Respuestas a preguntas bíblicas

 Isa. 1:8, 9. ¿En qué sentido quedará la hija de Sión “como una cabaña en una viña, como choza de vigilancia en un campo de pepinos”? Durante la invasión asiria, Jerusalén parecerá en extremo vulnerable, como una simple cabaña en un viñedo o una endeble choza en un pepinar. Pero Jehová acudirá en su auxilio y no dejará que llegue a ser como Sodoma y Gomorra.

 Isa. 1:18. ¿Qué quieren decir las palabras: “Vengan, pues, y enderecemos los asuntos entre nosotros”? No se trata de una invitación para discutir los asuntos y llegar a un acuerdo haciendo concesiones. El versículo se refiere, más bien, a la celebración de un foro de justicia en el que el justo Juez, Jehová, ofrece a Israel la oportunidad de cambiar y purificarse.

 Isa. 6:8a. ¿Por qué utiliza Jehová aquí el pronombre “nosotros”? Porque hay alguien más con él. Se trata, naturalmente, de su “Hijo unigénito” (Juan 1:14; 3:16).

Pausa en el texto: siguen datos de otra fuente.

-- ==== Sys2Proof/Laws/Effect.lean ====
section
/-! SUPPORT. What any instruction can do, said once: some reads and register writes, then its stores, one
at each address of `storedTo`, then register writes. Proofs about all instructions start from
`exec_effect`. -/

namespace Sys2Proof.Machine

/-- `t` differs from `s` in the CPU, the record of device bytes drawn and the dots only. -/
def Quiet (s t : State) : Prop :=
  t = { s with cpu := t.cpu, env.draws := t.env.draws, cycles := t.cycles }

theorem Quiet.refl (s : State) : Quiet s s := rfl

theorem Quiet.trans {s t u : State} (h : Quiet s t) (k : Quiet t u) : Quiet s u := by
  unfold Quiet at *
  rw [k, h]

theorem quiet_touch (s : State) (a : Word) : Quiet s (s.touch a) := by
  unfold Quiet
  rw [State.touch_eq]

theorem quiet_setReg (s : State) (r : Reg8) (v : Byte) : Quiet s (s.setReg r v) := by cases r <;> rfl

theorem quiet_setPair (s : State) (p : Pair) (v : Word) : Quiet s (s.setPair p v) := by cases p <;> rfl

theorem quiet_setStackPair (s : State) (p : StackPair) (v : Word) :
    Quiet s (s.setStackPair p v) := by cases p <;> rfl

theorem quiet_alu (s : State) (op : AluOp) (v : Byte) : Quiet s (s.alu op v) := by cases op <;> rfl

theorem quiet_pop (s : State) : Quiet s s.pop16.2 := by
  rw [State.pop16_eq]
  exact ((quiet_touch _ _).trans (quiet_touch _ _)).trans rfl

theorem quiet_getOperand (s : State) (z : Operand) : Quiet s (s.getOperand z).2 := by
  cases z with
  | reg r => rfl
  | indHl => exact quiet_touch _ _

/-- Where no device draws, a quiet change leaves every byte reading as before. -/
theorem Quiet.peek {s t : State} (h : Quiet s t) (a : Word) (d : s.drawsAt (route a) = false) :
    t.peek a = s.peek a := by
  rw [h]
  exact State.peek_draws { s with cpu := t.cpu, cycles := t.cycles } _ a d

/-- Stores made in order. -/
def State.storeAll (s : State) : List (Word × Byte) → State
  | [] => s
  | (a, v) :: ws => (s.set8 a v).storeAll ws

/-- The effect of an instruction: quiet changes, the stores `ws`, quiet changes. -/
def Effect (at_ : List Word) (s t : State) : Prop :=
  ∃ u ws, Quiet s u ∧ ws.map Prod.fst = at_ ∧ Quiet (u.storeAll ws) t

theorem Effect.quiet {s u t : State} {n : Nat} (h : finish n u = .next t) (q : Quiet s u) :
    Effect [] s t := by
  cases h
  exact ⟨u, [], q, rfl, rfl⟩

theorem Effect.store {s u w t : State} {n : Nat} {a : Word} {v : Byte} (h : finish n w = .next t)
    (q : Quiet s u) (p : Quiet (u.set8 a v) w) : Effect [a] s t := by
  cases h
  exact ⟨u, [(a, v)], q, rfl, p.trans rfl⟩

theorem Effect.word {s u w t : State} {n : Nat} {a v : Word} (h : finish n w = .next t)
    (q : Quiet s u) (p : Quiet (u.set16 a v) w) : Effect (wordAt a) s t := by
  cases h
  exact ⟨u, [(a, lo v), (a + 1, hi v)], q, rfl, p.trans rfl⟩

theorem runForm_effect (f : Form) (s t : State) (np : ∀ op2, f ≠ .prefixed op2)
    (e : runForm f s = .next t) : Effect (f.storedTo s) s t := by
  cases f with
  | nop | di | ei | ldSpHl | daa | cpl | scf | ccf | jpHl => exact .quiet e rfl
  | illegal op =>
    simp only [runForm, illegal] at e
    split at e
    · exact .quiet e rfl
    · cases e
  | stop =>
    simp only [runForm, stop] at e
    split at e
    · exact .quiet e rfl
    · cases e
  | halt =>
    simp only [runForm, suspend] at e
    split at e <;> exact .quiet e rfl
  | ldRegReg dst r => exact .quiet e (quiet_setReg _ _ _)
  | ldRegImm dst n => exact .quiet e (quiet_setReg _ _ _)
  | ldRegMem dst => exact .quiet e ((quiet_touch _ _).trans (quiet_setReg _ _ _))
  | ldMemReg r => exact .store e (.refl s) (.refl _)
  | ldMemImm n => exact .store e (.refl s) (.refl _)
  | loadA m => exact .quiet e ((quiet_touch _ _).trans (quiet_setReg _ _ _))
  | storeA m => exact .store e (.refl s) (.refl _)
  | loadAStep up => exact .quiet e (((quiet_touch _ _).trans (quiet_setReg _ _ _)).trans rfl)
  | storeAStep up => exact .store e (.refl s) rfl
  | ldPairImm p nn => exact .quiet e (quiet_setPair _ _ _)
  | storeSp nn => exact .word e (.refl s) (.refl _)
  | ldHlSp d => exact .quiet e rfl
  | addSp d => exact .quiet e rfl
  | aluReg op r => exact .quiet e (quiet_alu _ _ _)
  | aluMem op => exact .quiet e ((quiet_touch _ _).trans (quiet_alu _ _ _))
  | aluImm op n => exact .quiet e (quiet_alu _ _ _)
  | addHl p => exact .quiet e rfl
  | incPair p => exact .quiet e (quiet_setPair _ _ _)
  | decPair p => exact .quiet e (quiet_setPair _ _ _)
  | incReg r => exact .quiet e ((quiet_setReg _ _ _).trans rfl)
  | decReg r => exact .quiet e ((quiet_setReg _ _ _).trans rfl)
  | incMem => exact .store e (quiet_touch _ _) rfl
  | decMem => exact .store e (quiet_touch _ _) rfl
  | rotA k => exact .quiet e rfl
  | cbRot k z =>
    cases z with
    | reg r => exact .quiet e ((quiet_setReg _ _ _).trans rfl)
    | indHl =>
      simp only [runForm, cbRotate, State.getOperand, State.putOperand, State.get8,
        State.touch_hl] at e
      exact .store e (quiet_touch _ _) rfl
  | cbBit b z => exact .quiet e ((quiet_getOperand _ _).trans rfl)
  | cbRes b z =>
    cases z with
    | reg r => exact .quiet e (quiet_setReg _ _ _)
    | indHl =>
      simp only [runForm, cbReset, State.getOperand, State.putOperand, State.get8,
        State.touch_hl] at e
      exact .store e (quiet_touch _ _) (.refl _)
  | cbSet b z =>
    cases z with
    | reg r => exact .quiet e (quiet_setReg _ _ _)
    | indHl =>
      simp only [runForm, Machine.cbSet, State.getOperand, State.putOperand, State.get8,
        State.touch_hl] at e
      exact .store e (quiet_touch _ _) (.refl _)
  | jp nn => exact .quiet e rfl
  | jpIf cc nn =>
    simp only [runForm, jumpIf] at e
    split at e <;> exact .quiet e rfl
  | jr d => exact .quiet e rfl
  | jrIf cc d =>
    simp only [runForm, jumpRelIf] at e
    split at e <;> exact .quiet e rfl
  | call nn => exact .word (u := s.setSp (s.cpu.sp - 2)) e rfl rfl
  | callIf cc nn =>
    simp only [runForm, callIf] at e
    simp only [Form.storedTo]
    split at e
    · rename_i hc
      rw [if_pos hc]
      exact .word (u := s.setSp (s.cpu.sp - 2)) e rfl rfl
    · rename_i hc
      rw [if_neg hc]
      exact .quiet e rfl
  | ret => exact .quiet e ((quiet_pop s).trans rfl)
  | retIf cc =>
    simp only [runForm, retIf] at e
    split at e
    · exact .quiet e ((quiet_pop s).trans rfl)
    · exact .quiet e rfl
  | reti => exact .quiet e ((quiet_pop s).trans rfl)
  | rst y => exact .word (u := s.setSp (s.cpu.sp - 2)) e rfl rfl
  | push p => exact .word (u := s.setSp (s.cpu.sp - 2)) e rfl rfl
  | pop p => exact .quiet e ((quiet_pop s).trans (quiet_setStackPair _ _ _))
  | prefixed op2 => exact absurd rfl (np op2)

/-- What any instruction can do. -/
theorem exec_effect {i : Instr} {s t : State} (h : exec i s = .next t) :
    Effect (storedTo i s) s t := by
  rw [exec_eq_unprefixed] at h
  exact runForm_effect _ s t (unprefixed_ne_prefixed _) h

end Sys2Proof.Machine
end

 Isa. 6:11. ¿Qué quiso decir Isaías al preguntar: “¿Hasta cuándo, oh Jehová?”. Isaías no pretendía averiguar por cuánto tiempo llevaría el mensaje de Jehová a un pueblo endurecido, sino hasta cuándo seguirían los israelitas deshonrando el nombre divino con su enfermedad espiritual.

 Isa. 7:3, 4. ¿Por qué salvó Jehová al malvado rey Acaz? Los reyes de Siria e Israel se proponían derrocar al rey Acaz de Judá y poner en su lugar un títere, al hijo de Tabeel, que no era de la dinastía davídica. Esta diabólica trama atentaba contra el pacto del Reino celebrado con David. De manera que Jehová salvó a Acaz para preservar la línea por la cual vendría el prometido “Príncipe de Paz” (Isaías 9:6).

 Isa. 7:8. ¿Cómo fue “hecho añicos” Efraín en un plazo de sesenta y cinco años? La deportación de los habitantes del reino de diez tribus y la llegada de repobladores extranjeros comenzó “en los días de Péqah el rey de Israel”, poco después de formular Isaías esta profecía, y se prolongó hasta el reinado de Esar-hadón de Asiria, hijo y sucesor de Senaquerib (2 Reyes 15:29;17:6; Esdras 4:1, 2; Isaías 37:37, 38). Es a este largo proceso de deportación y repoblación que realizó Asiria en Samaria al que se refieren los sesenta y cinco años deIsaías 7:8.

 Isa. 11:1, 10. ¿Cómo puede ser Jesucristo “una ramita del tocón de Jesé” y al mismo tiempo “la raíz de Jesé”? (Romanos 15:12.) Como hombre, Jesús procedía “del tocón de Jesé”, pues era descendiente de David, el hijo de Jesé (Mateo 1:1-6; Lucas 3:23-32). No obstante, la relación con sus antepasados cambió cuando Dios le concedió el Reino. Jesús ha recibido el poder y la autoridad para otorgar vida eterna en la Tierra, lo que le permite ser el “Padre Eterno” de los seres humanos (Isaías 9:6). Por eso se dice también que es “la raíz” de sus antecesores, entre ellos Jesé.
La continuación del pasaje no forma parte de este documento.